Arch Design als Gefühlstransporter
Rundbögen werden heutzutage aber nicht nur wegen ihrer wandelbaren und dekorativen Formschönheit geschätzt, sondern auch, weil sie Emotionen transportieren können. So können die verspielten Linien selbst auf einem Handtuch oder Teppich beschützend wirken, während sie in bunten Farben eine kindliche Leichtigkeit und Lebensfreude versprühen. Die in Bogenform gearbeitete Schreibtischablage Cloud von Fundamental Berlin bringt Glamour auf den Arbeitsplatz.

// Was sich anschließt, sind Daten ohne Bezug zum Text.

-- ==== Sys2Proof/Machine/Engines.lean ====
section
/-! DEFINITION. Module engines (R279 to R302): chain handles, ETAIL, ESEQ and EWAIT, forwarding, the entries that a slot
performs, and how they complete or fail. -/

namespace Sys2Proof.Machine

/-! ### Chains and their table (R280 to R282) -/

/-- Status codes of R299. -/
def stBadEntry : BitVec 8 := 0x10
def stNotBound : BitVec 8 := 0x11
def stFenceFail : BitVec 8 := 0x12
def stFifoStall : BitVec 8 := 0x13
def stOverflow : BitVec 8 := 0x14
def stTable : BitVec 8 := 0x15
def stTableError : BitVec 8 := 0x16
def stPriv : BitVec 8 := 0x17

def chainKey (ctx hnd : Nat) : Nat := 4096 * ctx + hnd
def State.chain (s : State) (ctx hnd : Nat) : Chain := Tab.get {} s.chains (chainKey ctx hnd)
def State.setChain (s : State) (ctx hnd : Nat) (c : Chain) : State :=
  { s with chains := Tab.set {} (chainKey ctx hnd) c s.chains }

/-- The slot exists (R279). -/
def slotExists (unit slot : Nat) : Bool :=
  (decide (unit ≤ 2) && decide (slot < 8)) || (decide (16 ≤ unit) && decide (unit < 32) && slot == 0)

/-- A table entry, if it is valid (R280). -/
def chainEnt (bs : List Byte) : Option ChainEnt :=
  let q (i : Nat) := leNat ((bs.drop (8 * i)).take 8)
  let e : ChainEnt := { priv := bits (q 0) 62 62 == 1, module := bits (q 0) 55 50, unit := bits (q 0) 49 45
                        slot := bits (q 0) 44 42, head := dw (bits (q 1) 55 0), seqva := dw (bits (q 2) 55 0) }
  if bits (q 0) 63 63 = 1 ∧ bits (q 0) 61 56 = 0 ∧ bits (q 0) 41 0 = 0 ∧ bits (q 1) 63 56 = 0 ∧ bits (q 2) 63 56 = 0 ∧
      q 3 = 0 ∧ slotExists e.unit e.slot ∧ (e.priv ∨ ¬ (e.unit = 0 ∧ e.slot = 7)) then some e else none

/-- Key of a slot among the slots. -/
def ChainEnt.key (e : ChainEnt) : Nat := 256 * e.module + 8 * e.unit + e.slot
def State.slot (s : State) (k : Nat) : Slot := Tab.get {} s.slots k
def State.setSlot (s : State) (k : Nat) (v : Slot) : State := { s with slots := Tab.set {} k v s.slots }

/-- A table entry read by the device itself. -/
def State.chainEntry (s : State) (ctx hnd : Nat) : Option ChainEnt :=
  let x := s.ctx ctx
  if hnd > x.chlen then none else
  let va := x.chva + dw (32 * hnd)
  match s.pageOf x.asid va with
  | some p => if p.tier = .near then chainEnt (s.sramRead (s.nearOff p va) 32) else none
  | none => none

/-- The sequence word: DONE and FAILED. -/
def Chain.word (c : Chain) : Dword := BitVec.ofBool c.failed ++ BitVec.ofNat 63 c.done

/-- Write 8 bytes of a NEAR page as the device. -/
def State.deviceWord (s : State) (ctx : Nat) (va : Dword) (v : Dword) : State :=
  match s.pageOf (s.ctx ctx).asid va with
  | some p => if p.tier = .near then s.sramWrite (s.nearOff p va) (leBytes 8 v.toNat) else s
  | none => s

/-! ### ETAIL, ESEQ, EWAIT (R290 to R292) -/

/-- Acquire at cluster scope or wider: the core drops the context's lines and fetched words (R340 step 3). -/
def State.acquire (s : State) (g : Group) : State :=
  (s.dropLines g.coreOr0 (s.ctx g.ctx).asid).dropFetched g.coreOr0 g.ctx

/-- Check a handle as a fibre: its table entry, or the trap. -/
def State.handle (s : State) (g : Group) (hnd : Nat) : Res ⊕ (ChainEnt × State) :=
  let x := s.ctx g.ctx
  if hnd > x.chlen then .inl (.trap s .engineError (dw hnd)) else
  let va := x.chva + dw (32 * hnd)
  match s.fibreRead g va va 32 4 [] with
  | .inl r => .inl r
  | .inr (bs, s1) =>
    match chainEnt bs with
    | some e => .inr (e, s1)
    | none => .inl (.trap s1 .engineError (dw hnd))

def execEtail (h : Hdr) (d : Reg) (a b : Src) (s : State) : Out :=
  runWord (.etail h d a b) h
    (fun _ _ => { counts := true, chks := Src.chk a 1 ++ Src.chk b 1 ++ Reg.chk d 2, unit := some .engine })
    (fun g f s =>
      let hnd := f.src .z32 a
      let n := f.src .z32 b
      match s.handle g hnd with
      | .inl r => r
      | .inr (e, s1) =>
        let c := s1.chain g.ctx hnd
        if n > 64 then .trap s1 .engineError (dw n)
        else if c.failed then .trap s1 .engineError (dw (0xFF * 2 ^ 56 + hnd))
        else if n = 0 then
          .ok (s1.addOp g f (f.counter h) (.land (f.reg d) 2 (dw c.sent)) (regRange (f.reg d) 2) (nodrain := true))
        else
          let s2 := s1.addOp g f (f.counter h) (.etail hnd (f.reg d)) (regRange (f.reg d) 2) (nodrain := true)
          .ok (s2.setChain g.ctx hnd { c with fwd := c.fwd ++ [{ by_ := s2.op? s1.nextId, left := n, ent := e, sent := c.sent }] })) s
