/-- Serve a direct request (R305), the `n`-th thing of this package. -/
def State.serve (s : State) (n : Nat) (r : InReq) (q : Direct) : Served :=
  let addr := r.addr.toNat
  if !q.legal addr then .done stRemote [] s else
  match s.judge r.src r.hdr addr q.len q.isWrite (q.whole addr) with
  | .inl st => .done st [] s
  | .inr (w, off) =>
    if q.writes && (s.earlierIngress r.src r.port n || (w.sync && s.earlierWrites r.src r.port n)) then .hold else
    let ctx := s.ctxOf w.asid
    let ps := s.winParts w.asid (w.va.toNat + off) q.len
    let found := ps.filterMap fun p => p.1.map fun v => (v, p.2)
    if ps.any fun p => p.1.isNone then
      .done stTranslation [] (s.requestPages ctx (if q.writes then (if q.reads then accAtomic else accWrite) else accRead) ps)
    else if w.step && found.any fun p => p.1.tier != .near then .done stTranslation [] s
    else match found.findSome? (s.partRefusal ctx q.reads q.writes) with
      | some st => .done st [] s
      | none =>
        if found.all fun p => p.1.tier != .peer then let (bs, s1) := s.performDirect ctx found q; .done 0#8 bs s1
        else if r.fwd || (decide (found.length > 1) && q.reads && q.writes) then .done stRemote [] s
        else .forward ctx (q.split found)

/-! ### Step intake (R321, R324) -/

def State.stepStat (s : State) (n : Nat) : StepStat := (s.stats.find? fun x => x.n == n).getD { n }

def State.setStepStat (s : State) (x : StepStat) : State := { s with stats := x :: s.stats.filter fun y => y.n != x.n }

def State.updStepStat (s : State) (n : Nat) (u : StepStat → StepStat) : State := s.setStepStat (u (s.stepStat n))

/-- Discard every record of a source for a step (R324). -/
def State.tear (s : State) (n src : Nat) : State :=
  let gone := (s.intake.filter fun r => r.n == n && r.src == src).length
  { s with intake := s.intake.filter fun r => !(r.n == n && r.src == src), torn := (n, src) :: s.torn }.updStepStat n fun x =>
    { x with tornIn := true, firstTorn := some (x.firstTorn.getD src), bytes := x.bytes - 32 * gone }

/-- Space of a step's bank, and of its spill log. -/
def State.bankBytes (s : State) : Nat := 2 ^ 20 * bits s.regs.stepCtl.toNat 7 0
def State.spillBytes (s : State) : Nat := 2 ^ 30 * bits s.regs.stepSpill.toNat 63 59

/-- Records of a step in its bank, or in its spill log, in bytes. -/
def State.intakeUsed (s : State) (n : Nat) (spilled : Bool) : Nat :=
  32 * (s.intake.filter fun r => r.n == n && r.spilled == spilled).length

/-- Where the records of step `n` lie in the shared SRAM: the bank of even steps first (R231). -/
def State.bankBase (s : State) (n : Nat) : Nat := bits s.regs.sramIntake.toNat 29 20 * 2 ^ 20 + n % 2 * s.bankBytes

/-- The lowest place of a bank that no record holds. -/
def State.freePlace (s : State) (n : Nat) : Nat :=
  let base := s.bankBase n
  (((List.range (s.intake.length + 1)).map fun i => base + 32 * i).find? fun a => !s.intake.any fun r => r.place == some a).getD base

/-- Bytes that the device writes for itself. -/
def State.ownBytes (s : State) (a n : Nat) : List Byte := (List.range n).map fun i => Config.freeByte s.tick (a + i)

/-- Take a step record that R305 has let in: 32 bytes of its bank, laid out as the device likes, or of the spill log. -/
def State.takeRecord (s : State) (src n : Nat) (r : StepRec) : BitVec 8 × State :=
  if s.torn.contains (n, src) then (stTorn, s) else
  let put (t : State) (v : StepRec) : State :=
    { t with intake := t.intake ++ [v] }.updStepStat n fun x =>
      { x with spill := x.spill || v.spilled, bytes := x.bytes + 32 }
  if s.intakeUsed n false + 32 ≤ s.bankBytes then
    let a := s.freePlace n
    let bs := s.ownBytes a 32
    (0#8, put (s.sramWrite a bs) { r with spilled := false, place := some a, image := bs })
  else if s.intakeUsed n true + 32 ≤ s.spillBytes then (0#8, put s { r with spilled := true, place := none, image := [] })
  else (stTorn, s.tear n src)

/-- Judge and take a step record. A record of a step whose apply has begun cannot arrive by R322; it is refused. -/
def State.stepRecord (s : State) (src : Nat) (hdr : Option PodHdr) (addr n : Nat) (bytes : List Byte) : BitVec 8 × State :=
  match s.judge src hdr addr bytes.length true (bytes.length == 8 && addr % 8 == 0) with
  | .inl st => (st, s)
  | .inr (w, off) =>
    let va := w.va.toNat + off
    let ps := s.winParts w.asid va bytes.length
    if ps.any fun p => p.1.isNone then (stTranslation, s.requestPages (s.ctxOf w.asid) accWrite ps)
    else
      let found := ps.filterMap fun p => p.1.map fun v => (v, p.2)
      let offs := found.map fun p => s.nearOff p.1 (dw p.2.1)
      if found.any fun p => p.1.tier != .near || !p.1.wp then (stTranslation, s)
      else if !w.step || decide (n < s.doneBelow) || ((s.boundary.map fun b => b.n == n && decide (b.phase ≥ 4)).getD false)
      then (stRemote, s)
      else s.takeRecord src n { src, n, win := addr / 2 ^ 32 % 8192, rule := w.rule.toNat, asid := w.asid, va := dw va
                                sram := offs.headD 0, next := (offs[1]?).getD 0, bytes, spilled := false
                                used := found.map fun p => p.1.span (dw p.2.1) }

/-! ### Responses (R309, R310, R314, R317, R321) -/

/-- The responses that are sent now: of each peer's, which queue apart, as many of the first as a free choice says (R310). -/
def State.sendable (s : State) : List Bool :=
  s.pendResp.zipIdx.map fun p =>
    let mine (l : List (Nat × Nat × BitVec 8 × List Byte)) := (l.filter fun r => r.1 == p.1.1).length
    (s.portFor p.1.1).isSome &&
      decide (mine (s.pendResp.take p.2) < s.choose (2000 + p.1.1) (mine s.pendResp + 1))
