-- ==== Sys2Proof/Machine/Launch.lean ====
section
/-! DEFINITION. Launches and paddocks: launch records and how they are judged (R358 to R360), starting and completing
launches (R361, R363), placing groups on cores and saving them (R98, R126, R362, R366, R367, R384, R385), HINTNEXT and
WAITPRED (R364). -/

namespace Sys2Proof.Machine

/-! ### Paddocks and cores (R366) -/

/-- The core is in service in paddock `p`. -/
def State.validCore (s : State) (p c : Nat) : Bool :=
  (s.corePad c).getLsbD 7 && bits (s.corePad c).toNat 5 0 == p && !(s.core c).halted

def State.padCores (s : State) (p : Nat) : List Nat := (List.range 320).filter (s.validCore p)

/-- The paddock holds at least 4 valid cores. -/
def State.padAlive (s : State) (p : Nat) : Bool := decide (4 ≤ (s.padCores p).length)

/-- The die of a core (R14). -/
def dieOf (c : Nat) : Nat := Config.die c % 3

/-! ### What a group takes of a core -/

/-- Register words, ranks, scratchpad bytes, descriptors, tiles, banks, allowances and the array (R97, R129, R157, R187,
R188, R209, R251). -/
def LaunchRec.needs (r : LaunchRec) (wa : Nat) : List Nat :=
  let ranks := (r.nf + 31) / 32 + r.t
  [ranks * 32 * r.regs, ranks, r.scr, r.nb, r.na, r.nh, wa, r.mg.toNat]

/-- What a core has of each. -/
def coreCaps : List Nat := [131072, 32, 1048576, 64, 16, 8, 32, 1]

/-- What a group takes: of ranks, those it holds (R99). -/
def Group.needs (x : Group) : List Nat := (x.lr.needs x.wa).set 1 x.heldRanks

def addNeeds (a b : List Nat) : List Nat := List.zipWith (· + ·) a b
def fitsIn (need used : List Nat) : Bool := (List.zipWith (fun x c => decide (x ≤ c)) (addNeeds need used) coreCaps).all id

/-- What an ended group still holds: the bytes and descriptors of the buffers that transfers hold, the tiles, the array and
the banks until their operations have been performed, and the allowances of its transfers (R160, R191, R210, R253). -/
def State.endedNeeds (s : State) (g : Nat) (x : Group) : List Nat :=
  let ops := s.ops.filter fun o => o.fib.g == g
  let held := x.bufs.filter fun b => b.2.held
  let arr := ops.any fun o => o.kind.isMatrix || !o.kind.tiles.isEmpty
  let bank := ops.any fun o => o.kind.isBankOp
  [0, 0, (held.map fun b => b.2.hi - b.2.lo).foldl (· + ·) 0, held.length, if arr then x.lr.na else 0,
    if bank then x.lr.nh else 0, s.heldAllowances g, if arr then x.lr.mg.toNat else 0]

/-- What is taken of core `c`. -/
def State.used (s : State) (c : Nat) : List Nat :=
  (s.groups.map fun p => if p.2.loc = .resident c then p.2.needs
    else if p.2.loc = .ended ∧ p.2.lastCore = c then s.endedNeeds p.1 p.2
    else List.replicate 8 0).foldl addNeeds (List.replicate 8 0)

/-- Groups of one record that fit on an empty core, at most 32. -/
def LaunchRec.perCore (r : LaunchRec) : Nat :=
  ((List.range 33).filter fun n => fitsIn ((r.needs r.wa).map (n * ·)) (List.replicate 8 0)).length - 1

/-- A cluster could be resident at once on one die's valid cores of the paddock (R360). -/
def State.clusterFits (s : State) (p : Nat) (r : LaunchRec) : Bool :=
  (List.range 3).any fun d => decide (((s.padCores p).filter fun c => dieOf c == d).length * r.perCore ≥ r.cl)

/-! ### The launch record (R358 to R360) -/

/-- Read bytes of NEAR pages with RP as the command processor, from an address aligned to `al`. -/
def State.nearRead (s : State) (ctx : Nat) (va : Dword) (n al : Nat) : Option (List Byte) :=
  let ps := s.winParts (s.ctx ctx).asid va.toNat n
  if va.toNat % al ≠ 0 ∨ va.toNat + n > 2 ^ 56 then none
  else if ps.all fun p => (p.1.map fun v => v.rp && v.tier == .near).getD false then
    some (ps.flatMap fun p => match p.1 with
      | some v => s.devRead ctx v p.2.1 p.2.2
      | none => [])
  else none

/-- The fields of a record's bytes, without the declaration list. -/
def recordOf (bs : List Byte) : LaunchRec :=
  let q := quad bs
  { entry := dw (bits (q 0) 55 0), gx := bits (q 1) 63 48, gy := bits (q 1) 47 32, gz := bits (q 1) 31 16
    nf := bits (q 1) 15 6 + 1, cl := bits (q 1) 5 3 + 1, regs := 16 * (bits (q 2) 63 57 + 1)
    scr := 4096 * bits (q 2) 56 48, nb := bits (q 2) 47 41, na := bits (q 2) 40 36, nh := bits (q 2) 35 32
    wa := bits (q 2) 31 26, mg := bits (q 2) 25 25 == 1, t := bits (q 2) 24 20, sms := bits (q 2) 19 19 == 1
    pwait := bits (q 2) 18 18 == 1, argp := dw (bits (q 3) 55 0), csa := dw (bits (q 4) 55 0), csv := dw (q 5) }

/-- The bits of a record that no row of R358 names are 0. -/
def recordReserved (bs : List Byte) : Bool :=
  let q := quad bs
  bits (q 0) 63 56 == 0 && bits (q 1) 2 0 == 0 && bits (q 2) 17 0 == 0 && bits (q 3) 63 56 == 0 &&
  bits (q 4) 63 56 == 0 && bits (q 6) 56 56 == 0 && q 7 == 0

/-- CSA is 0, or an aligned word of a NEAR page with WP. -/
def State.csaOk (s : State) (ctx : Nat) (csa : Dword) : Bool :=
  csa == 0#64 || (csa.toNat % 8 == 0 && match s.pageOf (s.ctx ctx).asid csa with
    | some p => p.wp && p.tier == .near
    | none => false)

/-- A declaration entry: its number, format, base offset and size (R359). -/
def declFields (d : Dword) : BitVec 6 × BitVec 5 × Nat × Nat :=
  (d.extractLsb' 58 6, d.extractLsb' 53 5, 128 * bits d.toNat 52 40, 128 * (bits d.toNat 39 27 + 1))

/-- Declare one entry in a group's descriptors as BDECL would (R165, R175); none where it faults or is malformed. -/
def declare (x : Group) (d : Dword) : Option Group :=
  let (n, fmt, base, size) := declFields d
  if bits d.toNat 26 0 ≠ 0 ∨ fmt = 0#5 ∨ fmt.toNat > 0x15 ∨ n.toNat ≥ x.lr.nb ∨ (x.declFault n base size).isSome then none
  else
    let b : Buf := { abl := 0x3F#6, fmt, decl := true, size := BitVec.ofNat 13 (size / 128 - 1)
                     base := BitVec.ofNat 13 (base / 128) }
    some { x with bufs := Tab.set {} n.toNat b x.bufs }

/-- Declare a list of entries in order. -/
def declareAll (x : Group) : List Dword → Option Group
  | [] => some x
  | d :: t => match declare x d with
    | some y => declareAll y t
    | none => none

/-- A record that has been read, with what LAUNCHI's grid word puts in its place. -/
structure ReadRec where
  bytes : List Byte
  grid : Option Nat
  decls : List Dword

/-- Read a record and its declaration list, beside LAUNCHI's grid word as it was read; none under code 0x01. -/
def State.readLaunch (s : State) (ctx : Nat) (va : Dword) (grid : Option (Option Nat)) : Option ReadRec :=
  match s.nearRead ctx va 64 64, grid with
  | none, _ => none
  | _, some none => none
  | some bs, _ =>
    let n := bits (quad bs 6) 63 57
    (if n = 0 then some [] else s.nearRead ctx (dw (bits (quad bs 6) 55 0)) (8 * n) 8).map fun ds =>
      { bytes := bs, grid := grid.join, decls := (List.range n).map fun i => dw (quad ds i) }

/-- The record at an address, where it can be read, has PWAIT = 1. -/
def State.asksWait (s : State) (ctx : Nat) (va : Dword) : Bool :=
  ((s.nearRead ctx va 64 64).map fun bs => (recordOf bs).pwait).getD false

/-- The record with the grid word's sizes. -/
def ReadRec.record (r : ReadRec) : LaunchRec :=
  let x := { recordOf r.bytes with decls := r.decls }
  match r.grid with
  | none => x
  | some w => { x with gx := bits w 15 0, gy := bits w 31 16, gz := bits w 47 32 }

/-- Groups of a launch. -/
def LaunchRec.total (r : LaunchRec) : Nat := r.gx * r.gy * r.gz

/-- Judge a record for paddock `p` (R360): its code, or the record. -/
def State.judgeRecord (s : State) (ctx p : Nat) (va : Dword) (grid : Option (Option Nat)) : Nat ⊕ LaunchRec :=
  match s.readLaunch ctx va grid with
  | none => .inl 0x01
  | some rr =>
    let r := rr.record
    let ranks := (r.nf + 31) / 32 + r.t
    if !recordReserved rr.bytes || decide (rr.grid.getD 0 ≥ 2 ^ 48) || !s.csaOk ctx r.csa || r.entry.toNat % 12 != 0 then
      .inl 0x02
    else if ranks > 32 then .inl 0x03
    else if r.scr > 1048576 ∨ r.nb > 64 ∨ r.na > 16 ∨ r.nh > 8 ∨ r.wa > 32 ∨ rr.decls.length > 64 then .inl 0x04
    else if ranks * 32 * r.regs > 131072 then .inl 0x05
    else if r.total % r.cl ≠ 0 then .inl 0x06
    else if !s.clusterFits p r then .inl 0x07
    else if (declareAll { launch := 0, ctx, lin := 0, lr := r, loc := .ended } rr.decls).isNone then .inl 0x08
    else .inr r

/-- The record of R365. -/
def State.queueRecord (s : State) (ctx reason reject queue : Nat) (forked : Bool) (va wh : Dword) : List Dword :=
  let a := (s.ctx ctx).asid
  [dw (0x40 + 2 ^ 8 * reason + 2 ^ 16 * a.toNat + 2 ^ 32 * (s.genOf a).toNat + 2 ^ 40 * queue + 2 ^ 50 * forked.toNat +
    2 ^ 51 * reject), va, wh, 0#64]

/-- A queue error (R365): the queue stops at the failing packet, and a record is posted. -/
def State.queueError (s : State) (q reason reject : Nat) (va : Dword) : State :=
  let v := s.queue q
  (s.setQueue q { v with state := .error, reason := BitVec.ofNat 6 reason, head := v.at_, engcmd := none }).postFault v.ctx
    (s.queueRecord v.ctx reason reject q false va (0#32 ++ v.at_))

/-! ### Launches (R361, R363) -/

def State.setLaunch (s : State) (l : Nat) (x : Launch) : State := { s with launches := Tab.put l x s.launches }

/-- Launches of a queue that have started and not completed. -/
def State.runningOf (s : State) (q : Nat) : Nat :=
  (s.launches.filter fun p => p.2.queue == some q && p.2.started && !p.2.complete).length

/-- The groups of a launch. -/
def State.groupsOf (s : State) (l : Nat) : List (Nat × Group) := s.groups.filter fun p => p.2.launch == l

/-- Every child launch that a group has posted has completed (R125). -/
def State.childrenDone (s : State) (g : Nat) : Bool :=
  s.launches.all fun p => p.2.complete || (p.2.parent.map (·.g)) != some g

/-- An operation that writes memory of the package, and has not (R363). -/
def Op.writesMemory (o : Op) : Bool :=
  match o.kind with
  | .st .. => true
  | .atom .. => true
  | .fatom .. => true
  | .rel .. => true
  | .signal .. => true
  | .xfer x => (match x.kind with
    | .put => true
    | .ctile _ => true
    | _ => false)
  | _ => false

/-- Every group of a started launch has been placed, and has ended with its child launches, and all that the groups have
written has been performed. -/
def State.launchDone (s : State) (l : Nat) (x : Launch) : Bool :=
  x.started && !x.complete && x.next == x.lr.total && x.ended == x.lr.total &&
    ((s.groupsOf l).all fun p => s.childrenDone p.1 && !s.ops.any fun o => o.fib.g == p.1 && o.writesMemory)

/-- What a launch's groups have written in a core's cache reaches the shared SRAM, also where it was performed after a group
had ended (R118, R363). -/
def State.releaseLaunch (s : State) (l : Nat) (x : Launch) : State :=
  (((s.groupsOf l).map fun p => p.2.lastCore).eraseDups).foldl (fun t c => t.writeBack c (t.ctx x.ctx).asid) s

/-- Completion: a release of every write of the launch's groups; CSV is written to CSA, and the launch counts as complete
(R363). -/
def State.completeLaunch (s : State) (l : Nat) : State :=
  match Tab.find s.launches l with
  | none => s
  | some x =>
    if !s.launchDone l x then s else
    let s0 := s.releaseLaunch l x
    let s1 := if x.lr.csa = 0#64 then s0 else s0.deviceWord x.ctx x.lr.csa x.lr.csv
    s1.setLaunch l { x with complete := true }

def execLaunchComplete (l : Nat) (s : State) : Out := .next (s.completeLaunch l)

/-- Every group of a predecessor with SMS = 1 has been placed and is hinted (R364). -/
def State.hinted (s : State) (l : Nat) (x : Launch) : Bool :=
  x.started && x.lr.sms && x.next == x.lr.total && (s.groupsOf l).all fun p => p.2.hint.isSome || p.2.loc == .ended

/-- The predecessor condition of R361. -/
def State.mayStart (s : State) (x : Launch) : Bool :=
  !x.lr.pwait || match x.pred.bind fun p => (Tab.find s.launches p).map fun v => (p, v) with
    | none => true
    | some (p, v) => v.complete || s.hinted p v

/-- The launch starts; one with no group completes at once. -/
def State.startLaunch (s : State) (l : Nat) (x : Launch) : State :=
  let y := { x with started := true, startedAt := s.nextId, dbg := Tab.get 0#64 s.regs.dbgCtl x.ctx }
  ({ s with nextId := s.nextId + 1 }.setLaunch l y).completeLaunch l

/-- A child launch: its record is judged as it starts, with PWAIT and SMS ignored; a rejected one is posted (R125). -/
def State.startChild (s : State) (l : Nat) (x : Launch) : State :=
  match s.judgeRecord x.ctx x.pad x.recVa none with
  | .inr r => s.startLaunch l { x with lr := { r with pwait := false, sms := false } }
  | .inl code =>
    (s.setLaunch l { x with complete := true, rejected := true }).postFault x.ctx
      (s.queueRecord x.ctx 0x03 code 0 true x.recVa x.pc)

/-- A launch whose record is rejected as it starts is no launch, and no predecessor; its queue stops, and the record that is
posted names its packet (assumption 16). -/
def State.rejectLate (s : State) (l : Nat) (x : Launch) (code : Nat) : State :=
  let skip (k : Option Nat) : Option Nat := if k = some l then x.pred else k
  let s1 := { s with launches := (Tab.del l s.launches).map fun p => (p.1, { p.2 with pred := skip p.2.pred })
                     queues := s.queues.map fun p => (p.1, { p.2 with pred := skip p.2.pred }) }
  match x.queue with
  | none => s1
  | some q =>
    let v := s1.queue q
    (s1.setQueue q { v with state := .error, reason := 0x03#6, head := v.at_, engcmd := none }).postFault x.ctx
      (s1.queueRecord x.ctx 0x03 code q false x.recVa (0#32 ++ x.pkt))

/-- LAUNCH_START: a launch that waited has its record read and judged, and starts (R360, R361). -/
def State.launchStart (s : State) (l : Nat) : State :=
  match Tab.find s.launches l with
  | none => s
  | some x =>
    if x.started || x.complete || !s.padAlive x.pad || !s.ctxOk x.ctx then s
    else if x.parent.isSome then s.startChild l x
    else if !s.mayStart x || decide ((x.queue.map s.runningOf).getD 0 ≥ 16) then s
    else match s.judgeRecord x.ctx x.pad x.recVa x.grid with
      | .inl code => s.rejectLate l x code
      | .inr r => s.startLaunch l { x with lr := r }

def execLaunchStart (l : Nat) (s : State) : Out := .next (s.launchStart l)

/-! ### Which group comes next (R362, R367) -/

/-- A saved group may resume: not faulted, its children complete, and its cluster, where it was switched out, missing no
page (R125, R126, R239). -/
def State.mayResume (s : State) (x : Group) (g : Nat) : Bool :=
  x.loc == .saved && !x.faulted && s.childrenDone g

/-- The members of a group's cluster that have not ended. -/
def State.liveCluster (s : State) (g : Nat) : List Nat :=
  (s.clusterOf g).filter fun k => ((s.group? k).map fun x => x.loc != .ended).getD false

Spannend wird es auch, wenn das Arch Design wieder verstärkt bei modischen und funktionellen Accessoires für den täglichen Gebrauch zu sehen sein wird, denn die halbrunden Formen sind geradezu ideal für die Gestaltung von Handtaschen, Vasen oder Schmuck. Auch bei den Materialien und der Bedienung von Gebrauchsgegenständen im Arch Design sind die Möglichkeiten zahlreich. Ein schönes Beispiel ist die elegante Pendelleuchte Tinge Pendant von Jacob Starley. An ihrem filigranen Gestell aus Metall hängen die Glühlampen, deren Licht mithilfe eines Messingknopfs durch eine Glasscheibe gedimmt werden kann.
Überfällige Renaissance
Unser Fazit lautet: Obwohl das Arch Design lange als uncool, unmodern und ideologisch belastet galt, war es im Prinzip jedoch nur eine Frage der Zeit, bis das Motiv Rundbogen wieder in die Welt der Architektur und des Designs zurückfindet. Rückblickend ist es sogar schade, dass wir dieses ästhetische und höchst wandelbare Grundelement der Baukunst mit jahrtausendealter Tradition in jüngster Vergangenheit nur so selten gesehen haben. Umso schöner also, dass diese längst überfällige Renaissance nun stattfindet.